'''

-- ==== Sys2Proof/Machine/Ops.lean ====
section
/-! DEFINITION. The named operations the meanings share: the message space as the host writes it down, the sampling of the
port lines, taking the one exception and leaving it, the shapes of the FRAME and ROUND families, the unspecified
registers after RESET, and the states the spec gives no behaviour. -/

namespace Sys2Proof.Machine

/-- What a meaning or a step answers. -/
abbrev Outcome := Host.Outcome State Fault Refusal

/-! ## The message space -/

/-- The byte at an index of a message, set. Only the host writes messages: `MemWrite` is never used by the core
(20_memory.md rule R50). Keeps the canonical form: writing `00` removes the entry. -/
def Memory.write : Memory → BitVec 61 → Byte → Memory
  | [], a, b => if b = 0#8 then [] else [(a.toNat, b)]
  | (k, c) :: rest, a, b =>
    if a.toNat < k then (if b = 0#8 then (k, c) :: rest else (a.toNat, b) :: (k, c) :: rest)
    else if a.toNat = k then (if b = 0#8 then rest else (a.toNat, b) :: rest)
    else (k, c) :: Memory.write rest a b

/-- The message space holding a byte sequence from index `base` on, over an existing one. -/
def Memory.writeBytes (m : Memory) (base : Nat) : List Byte → Memory
  | [] => m
  | b :: rest => Memory.writeBytes (Memory.write m (BitVec.ofNat 61 base) b) (base + 1) rest

/-- The message space of a byte sequence, index 0 first (20_memory.md rule R51). -/
def Memory.ofBytes (bytes : List Byte) : Memory := Memory.writeBytes [] 0 bytes

/-- The canonical form from index `lo` on. -/
def Memory.wfFrom (lo : Nat) : Memory → Bool
  | [] => true
  | (k, b) :: rest => decide (lo ≤ k) && decide (k < 2 ^ 61) && decide (b ≠ 0#8) && Memory.wfFrom (k + 1) rest

/-- The canonical form of a message space: indexes strictly rising and below 2^61 (20_memory.md rule R51), no entry equal
to what an unlisted index holds. -/
def Memory.wf (m : Memory) : Bool := Memory.wfFrom 0 m

/-! ## The port lines -/

/-- The strobes `rst` and `start` sampled by this step are gone for the next one (30_encoding.md rule R77: an event and a
command strobe; log entry 3). -/
def State.consume (s : State) : State := { s with ports := { s.ports with rst := false, start := false } }

/-- The host's command lines as one command word `{start, len}` (30_encoding.md rule R77). -/
def Ports.command (p : Ports) : BitVec 65 := BitVec.ofBool p.start ++ p.len

/-! ## The exception and its end -/

/-- `raise LengthOverflow` (60_exceptions.md rule R203): `ERR <- 1`, `PH <- ERROR`, nothing else; nothing is saved. -/
def State.raiseLengthOverflow (s : State) : State := { s with err := true, ph := .error }

/-- The start of a transaction (45_transaction.md rule R171), which is also the only way but RESET out of `ERROR` (rule
R204: there is no return-from-trap operation): `LEN <- len`, `ERR <- 0`, `PH <- CHK`, and the message the host presents
is the transaction's (R171 operands, 20_memory.md rule R62 (a); log entry 4). -/
def State.beginTransaction (s : State) (len : BitVec 64) : State :=
  { s with len := len, err := false, ph := .chk, msg := s.ports.msg }

/-- RESET (70_reset_and_hazards.md rule R230): `PH <- IDLE`, `ERR <- 0`; every other register becomes unspecified
(10_state.md rule R38), here a free value of its own for each RESET (log entry 2). The message and the port lines are no
registers of the core and stay. -/
def State.toReset (s : State) : State :=
  { s with
    h := ⟨Config.freeWord s.free 0, Config.freeWord s.free 1, Config.freeWord s.free 2, Config.freeWord s.free 3,
      Config.freeWord s.free 4⟩
    s := ⟨Config.freeWord s.free 5, Config.freeWord s.free 6, Config.freeWord s.free 7, Config.freeWord s.free 8,
      Config.freeWord s.free 9⟩
    w := Vector.ofFn fun i => Config.freeWord s.free (10 + i.val)
    blk := Vector.ofFn fun i => Config.freeByte s.free i.val
    digest := Vector.ofFn fun i => Config.freeByte s.free (64 + i.val)
    len := Config.freeLen s.free
    nb := Config.freeNB s.free
    bi := Config.freeBI s.free
    t := Config.freeT s.free
    ph := .idle
    err := false
    free := s.free + 1 }

/-! ## Shapes of the families -/

/-- The end of every FRAME.* operation: the whole of `BLK` is written and `PH <- UNPACK` (40_padder.md rules R104 to
R107). -/
def State.leaveFrame (s : State) (b : Block) : State := { s with blk := b, ph := .unpack }

/-- A FRAME.* operation that reads `n` message bytes from index `base`: refused for a length that `CHK` would not have
let pass (30_encoding.md rule R84), a fault where an index does not exist (20_memory.md rule R51), else the block `b`. -/
def frameReading (base n : Nat) (b : Block) (s : State) : Outcome :=
  if s.lengthOverflows then .refused .lengthInBusy
  else if s.indexesExist base n then .next (s.leaveFrame b)
  else .fault .messageIndexOutside

/-- A ROUND.* operation for the round indexes `lo <= T < lo + 20`, with logical function `f` and constant `k`
(43_compress.md, the common template of rules R141 to R144). -/
def roundStep (lo : Nat) (f : Word → Word → Word → Word) (k : Word) (s : State) : Outcome :=
  if h : lo ≤ s.t.toNat ∧ s.t.toNat < lo + 20 ∧ s.t.toNat < 80 then
    .next { s with
      s := roundWith f k s.s (s.w[s.t.toNat]'h.2.2)
      t := s.t + 1
      ph := if s.t.toNat + 1 = 80 then .accum else .round }
  else .refused .indexT

/-! ## States without behaviour -/

/-- Whether `T` has been written since the last RESET in every run that comes to this state, so that its values 81 to 127
are states that are never reached (10_state.md rule R29, 30_encoding.md rule R84). UNPACK writes it first (45_transaction.md
rule R176): not so in `IDLE`, `CHK` and `ERROR`, nor in `FRAME` and `UNPACK` of block 0, where `T` may still be what RESET
left (10_state.md rule R38; log entry 8). -/
def State.indexLive (s : State) : Bool :=
  match s.ph with
  | .idle | .chk | .error => false
  | .frame | .unpack => decide (s.bi ≠ 0#56)
  | .expand | .load | .round | .accum | .fmt | .done => true

/-- The refusal of a state that 30_encoding.md rule R84 or 93_implementation_defined.md U8 names as never reached, where
no operation of its own would see it (log entry 8). Not asked in front of RESET, which acts in every state
(70_reset_and_hazards.md rule R230). -/
def State.unreachable (s : State) : Option Refusal :=
  if s.err ≠ decide (s.ph = .error) then some .errorFlag
  else if !s.ph.resting && decide (s.ph ≠ .chk) && s.lengthOverflows then some .lengthInBusy
  else if s.ph.onBlock && decide (s.nb.toNat ≤ s.bi.toNat) then some .blockIndex
  else if s.indexLive && decide (80 < s.t.toNat) then some .indexT
  else none

end Sys2Proof.Machine
end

'''

TO DO:
Please return exactly the lines from the first line of the material through the one with "sampling of the", and no lines after it.

RESPONSE AREA:
-- ==== Sys2Proof/Machine/Ops.lean ====
section
/-! DEFINITION. The named operations the meanings share: the message space as the host writes it down, the sampling of the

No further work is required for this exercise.